Combating fatalism in the black community

From the Christian Science Monitor: Combating fatalism in the black community

In some ways, these cycles of violence that cloud so many of our communities have become ordinary details of daily life. But that hasn't stopped it from affecting our collective mental health, the black male psyche especially. Suicides are on the rise among young black men.

Ending their own lives seems to have become a common solution for young black men wandering through the maze of thug life, alcoholism, and drug addiction. According to a report from the US Surgeon General's office, suicide is the third leading cause of death for African-American males between the ages of 15 and 24. These and other pathologies seem to be consuming the friends and relatives with whom I grew up.

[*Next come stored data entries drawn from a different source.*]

-- ==== Sys2Proof/Machine/Display.lean ====
section
/-! DEFINITION. The cab panel (R472–R483) and the status strip (R484–R491). -/

namespace Sys2Proof.Machine

/-! ### The panel's sequences (R475, R476, R483) -/

/-- Set the sequence with PNL_STAT.STATE. -/
def setPanel (s : State) (q : PanelSeq) : State :=
  let st := match q with
    | .off => 0
    | .starting _ => 1
    | .on => 2
    | .stopping _ _ => 3
    | .faulted _ => 3
  let lit := match q with
    | .on => true
    | .stopping _ false => s.dsp.lit
    | _ => false
  (s.setDsp { s.dsp with seq := q, frames := 0, lit := lit, full := s.dsp.level }).setFld Fd.DSP_PNL_STAT_STATE st

/-- The panel may start: boot step 8 reached, not in OFF or STANDBY, no power-fail sequence. -/
def panelMay (s : State) : Bool := decide (2 ≤ s.mode) && decide (8 ≤ s.fld Fd.PWR_STAT_STEP) && s.pm.pf.isNone

/-- Start when EN is set, the panel is off and it may (R475). -/
def panelStart (s : State) : State :=
  if s.flag Fd.DSP_PNL_CTL_EN && panelMay s && s.dsp.seq == .off then
    let s := (setPanel s (.starting s.cyc)).setFld Fd.DSP_PNL_STAT_FAULT 0
    s.setDsp { s.dsp with level := 0, frameAt := none }
  else s

/-- A normal off. -/
def panelStop (s : State) : State := match s.dsp.seq with
  | .starting _ => setPanel s (.stopping s.cyc false)
  | .on => setPanel s (.stopping s.cyc false)
  | .faulted _ => setPanel s .off
  | _ => s

/-- A fast off at PF or a full module reset. -/
def panelFast (s : State) : State := match s.dsp.seq with
  | .off => s
  | .faulted _ => s
  | _ => setPanel s (.stopping s.cyc true)

/-- A write of DSP_PNL_CTL: a rising EN starts the panel, a falling EN stops it. -/
def pnlCtlWrite (s : State) (v : Word) : State :=
  let was := s.flag Fd.DSP_PNL_CTL_EN
  let s := plainWrite s Ra.DSP_PNL_CTL v
  let now := s.flag Fd.DSP_PNL_CTL_EN
  if now && !was then panelStart s
  else if was && !now then panelStop s
  else s

/-- PANEL_ENABLE (R475): EN of DSP_PNL_CTL is set. -/
def execPanelEnable (s : State) : Out := .next (pnlCtlWrite s (s.reg Ra.DSP_PNL_CTL ||| 0x80000000#32))

/-- PANEL_DISABLE (R476): EN of DSP_PNL_CTL is cleared. -/
def execPanelDisable (s : State) : Out := .next (pnlCtlWrite s (s.reg Ra.DSP_PNL_CTL &&& 0x7FFFFFFF#32))

/-- A rail is on (R474–R476): 0 VDDIO, 1 VCI 1 ms after it, 2 ELVDD after two black frames, 3 ELVSS 1 ms after that. A normal off takes ELVSS off after
the ramp and ELVDD 20 ms later; a fast off takes both off at once. -/
def panelRail (s : State) (r : Nat) : Bool := match s.dsp.seq with
  | .off => false
  | .starting c => match r with
    | 0 => true
    | 1 => s.since c cycMs
    | 2 => s.dsp.lit
    | _ => s.dsp.lit && s.dsp.frameAt.any (fun t => s.since t cycMs)
  | .on => true
  | .stopping c false => match r with
    | 2 => s.dsp.lit && !s.since c (120 * cycMs)
    | 3 => s.dsp.lit && !s.since c (100 * cycMs)
    | _ => true
  | .stopping c true => decide (r < 2) && !s.since c (10 * cycMs)
  | .faulted c => decide (r < 2) && !s.since c (10 * cycMs)

/-- The setting of a rail in mV, ELVSS by its magnitude (R474), and its current limit in mA. -/
def railSet (s : State) (r : Nat) : Nat := [1800, 3300, 4600, 2000 + 50 * min 40 (s.fld Fd.DSP_PNL_CTL_ELVSS)].getD r 0
def railLimit (r : Nat) : Nat := [150, 400, 2500, 2500].getD r 0

/-- The rail is outside ±10 % of its setting, or above its current limit. -/
def railBad (s : State) (r mv ma : Nat) : Bool :=
  decide (mv * 10 < railSet s r * 9) || decide (railSet s r * 11 < mv * 10) || decide (railLimit r < ma)

/-- A panel fault: a fast off, with the rail shown and recorded. -/
def panelTrip (s : State) (r : Nat) : State :=
  logEvent (((setPanel s (.faulted s.cyc)).setFld Fd.DSP_PNL_STAT_FAULT (r + 1)).raise (Ra.DSP_DIAG 11) 0) Ev.panelFault Src.unit (r + 1) 0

While I don't personally know anyone who has committed suicide by putting a gun to his head, I bear witness to a slower form of it each time that I am home.

…..

Man, my life is over," one friend told me recently, believing that his conviction on drug charges eliminates college as a future option.

Like other friends, he, too, was filled with questions and was short on answers.

While we may all be searching for a way out of this mess, what is becoming apparent is that the answer does not lie with the use of drugs, alcohol, or guns; that the answer is not to bury our heads in the sand or to keep treating the issue of mental health in the black community as taboo; that part of the answer, at least for me, is gravitating toward life, toward hope, toward education.

"Man, I'm looking for a job," my friend told me during my recent visit home when his nephew had shown me his home-monitoring anklet. "But ain't nobody trying to hire me."